# Not so trivial indeces in isometries of special relativity

I am trying to understand isometries and how to work with tensors.

I know that in special relativity metric transforms as follows $$g_{\alpha^{\prime} \beta^{\prime}}=g_{\alpha \beta} \Lambda_{\bullet \alpha^{\prime}}^\alpha \Lambda_{\bullet \beta^{\prime}}^\beta$$ or in an analogous form $$g_{\mu \nu}=g_{\kappa \lambda} \frac{\partial x^\kappa}{\partial x^{\prime \mu}} \frac{\partial x^\lambda}{\partial x^{\prime \nu}}$$ And we define the matrix of Lorents transformations as $$\Lambda_{\bullet \nu}^\mu=\frac{\partial x^{\prime \mu}}{\partial x^\nu}$$ So it seems that we can get from the first equation $$\hat{g}=\hat{g} \Lambda^{-1} \Lambda^{-1},$$ and it is a wrong formula.

Of course, we should get $$\hat{g}=\Lambda^{\mathrm{T}} \hat{g} \Lambda,$$ and I know how to do it, but what is wrong with my first attempt to get it?
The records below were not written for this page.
/-- The operand byte in B and on the Bus is overwritten by ADD and SUB themselves (R121, R122). -/
theorem State.accumulate_loaded (v : Byte) (b : Bool) : ((s.setB v).setBus v).accumulate v b = s.accumulate v b := by
  simp only [State.accumulate, State.setBus_a, State.setB_a]
  rfl

@[simp] theorem State.jumpTo_phase (n : Nibble) : (s.jumpTo n).phase = s.phase := rfl
@[simp] theorem State.jumpTo_halt (n : Nibble) : (s.jumpTo n).halt = s.halt := rfl
@[simp] theorem State.jumpTo_freq (n : Nibble) : (s.jumpTo n).freq = s.freq := rfl
@[simp] theorem State.jumpTo_t (n : Nibble) : (s.jumpTo n).t = s.t := rfl
@[simp] theorem State.jumpTo_cw (n : Nibble) : (s.jumpTo n).cw = s.cw := rfl
@[simp] theorem State.jumpTo_bus (n : Nibble) : (s.jumpTo n).bus = operandByte n := rfl
@[simp] theorem State.jumpTo_pc (n : Nibble) : (s.jumpTo n).pc = operandByte n := rfl
@[simp] theorem State.jumpTo_ir (n : Nibble) : (s.jumpTo n).ir = s.ir := rfl
@[simp] theorem State.jumpTo_a (n : Nibble) : (s.jumpTo n).a = s.a := rfl
@[simp] theorem State.jumpTo_b (n : Nibble) : (s.jumpTo n).b = s.b := rfl
@[simp] theorem State.jumpTo_flags (n : Nibble) : (s.jumpTo n).flags = s.flags := rfl
@[simp] theorem State.jumpTo_out (n : Nibble) : (s.jumpTo n).out = s.out := rfl
@[simp] theorem State.jumpTo_mar (n : Nibble) : (s.jumpTo n).mar = s.mar := rfl
@[simp] theorem State.jumpTo_aluRes (n : Nibble) : (s.jumpTo n).aluRes = s.aluRes := rfl
@[simp] theorem State.jumpTo_aluZ (n : Nibble) : (s.jumpTo n).aluZ = s.aluZ := rfl
@[simp] theorem State.jumpTo_aluC (n : Nibble) : (s.jumpTo n).aluC = s.aluC := rfl
@[simp] theorem State.jumpTo_ram (n : Nibble) : (s.jumpTo n).ram = s.ram := rfl
@[simp] theorem State.jumpTo_ramSize (n : Nibble) : (s.jumpTo n).ramSize = s.ramSize := rfl
@[simp] theorem State.jumpTo_hltOpcode (n : Nibble) : (s.jumpTo n).hltOpcode = s.hltOpcode := rfl
@[simp] theorem State.jumpTo_romA (n : Nibble) : (s.jumpTo n).romA = s.romA := rfl
@[simp] theorem State.jumpTo_romB (n : Nibble) : (s.jumpTo n).romB = s.romB := rfl
@[simp] theorem State.jumpTo_fault (n : Nibble) : (s.jumpTo n).fault = s.fault := rfl
@[simp] theorem State.jumpTo_drive (n : Nibble) : (s.jumpTo n).drive = s.drive := rfl

/-! Updates of the data, inside an update of the timing: the timing moves outward. -/

@[simp] theorem State.setTiming_setTiming (p q : Level) (n m : BitVec 3) (w v : ControlWord) :
    (s.setTiming p n w).setTiming q m v = s.setTiming q m v := rfl
@[simp] theorem State.setMar_setTiming (p : Level) (n : BitVec 3) (w : ControlWord) (v : Byte) :
    (s.setTiming p n w).setMar v = (s.setMar v).setTiming p n w := rfl
@[simp] theorem State.setBus_setTiming (p : Level) (n : BitVec 3) (w : ControlWord) (v : Byte) :
    (s.setTiming p n w).setBus v = (s.setBus v).setTiming p n w := rfl
@[simp] theorem State.setA_setTiming (p : Level) (n : BitVec 3) (w : ControlWord) (v : Byte) :
    (s.setTiming p n w).setA v = (s.setA v).setTiming p n w := rfl
@[simp] theorem State.setB_setTiming (p : Level) (n : BitVec 3) (w : ControlWord) (v : Byte) :
    (s.setTiming p n w).setB v = (s.setB v).setTiming p n w := rfl
@[simp] theorem State.setOut_setTiming (p : Level) (n : BitVec 3) (w : ControlWord) (v : Byte) :
    (s.setTiming p n w).setOut v = (s.setOut v).setTiming p n w := rfl
@[simp] theorem State.setPc_setTiming (p : Level) (n : BitVec 3) (w : ControlWord) (v : Byte) :
    (s.setTiming p n w).setPc v = (s.setPc v).setTiming p n w := rfl
@[simp] theorem State.setHalt_setTiming (p : Level) (n : BitVec 3) (w : ControlWord) (v : Level) :
    (s.setTiming p n w).setHalt v = (s.setHalt v).setTiming p n w := rfl
@[simp] theorem State.setAlu_setTiming (p : Level) (n : BitVec 3) (w : ControlWord) (r : AluOut) :
    (s.setTiming p n w).setAlu r = (s.setAlu r).setTiming p n w := rfl
@[simp] theorem State.setFlags_setTiming (p : Level) (n : BitVec 3) (w : ControlWord) (z c : Bool) :
    (s.setTiming p n w).setFlags z c = (s.setFlags z c).setTiming p n w := rfl
@[simp] theorem State.raiseFault_setTiming (p : Level) (n : BitVec 3) (w : ControlWord) (k : FaultKind) :
    (s.setTiming p n w).raiseFault k = (s.raiseFault k).setTiming p n w := rfl
@[simp] theorem State.fetchInstr_setTiming (p : Level) (n : BitVec 3) (w : ControlWord) (x : Byte) :
    (s.setTiming p n w).fetchInstr x = (s.fetchInstr x).setTiming p n w := rfl
@[simp] theorem State.endCycle_setTiming (p : Level) (n : BitVec 3) (w : ControlWord) :
    (s.setTiming p n w).endCycle = s.endCycle := rfl
@[simp] theorem State.writeCell_setTiming (p : Level) (n : BitVec 3) (w : ControlWord) (a : Nat) (v : Word) :
    (s.setTiming p n w).writeCell a v = (s.writeCell a v).setTiming p n w := by
  rw [State.writeCell_eq, State.writeCell_eq]
  rfl

end Sys2Proof.Machine
end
• Hi Хранитель Рощи. Welcome to Phys.SE. You're almost there. Think about how to multiply matrices, and what a transposed matrix means. Jan 9, 2023 at 16:40
• @Qmechanic Dear Qmechanic, I understand that the proper transformations are $g_{\alpha^{\prime} \beta^{\prime}}=g_{\alpha \beta} \Lambda_{\bullet \alpha^{\prime}}^\alpha \Lambda_{\bullet \beta^{\prime}}^\beta=\left(\Lambda^{\mathrm{T}}\right)_{\alpha^{\prime}}^{\bullet\alpha } g_{\alpha \beta} \Lambda_{\bullet \beta^{\prime}}^\beta$, but I don't fully understand the mistake in the transformations in the question. Jan 9, 2023 at 17:33
• @Qmechanic hi, I got the answer, could you please check if I'm thinking correctly? Jan 9, 2023 at 19:00
• What the dot before the indices? Is this specific to the material or are you trying to write indices that are spaces out? If so you can just use a space like \; in the subscript to space things out as needed like \Lambda^{\mu}_{\;\nu} to get $\Lambda^{\mu}_{\;\nu}$ Jan 9, 2023 at 22:36
• That's why I mentioned using the more standard notation of using spacing instead, in my above comment $\nu$ comes after $\mu$ and they are not in line. The inverse would look like $\Lambda^{\; \nu}_{\mu}$ which displays the needed spacing also. Jan 9, 2023 at 23:06

I think I know the answer: we should better understand how we are writing multiplications of matrices. In indexes, the multiplication of matrices should contain both column and raw indexes. For example, here we don't need to change the position of $$\beta$$ index, because $$\beta$$ is in a column and in a raw position, but $$\alpha$$ is only in a column position, so we are changing it: $$g_{\alpha^{\prime} \beta^{\prime}}=g_{\alpha \beta} \Lambda_{\bullet \alpha^{\prime}}^\alpha \Lambda_{\bullet \beta^{\prime}}^\beta=\left(\Lambda^{\mathrm{T}}\right)_{\alpha^{\prime}}^{\bullet\alpha } g_{\alpha \beta} \Lambda_{\bullet \beta^{\prime}}^\beta$$ We can't multiply matrices if both indices are in a column position.
Also, it is important that we start from the row, that's why we put $$\Lambda^{\mathrm{T}}$$ in the beginning.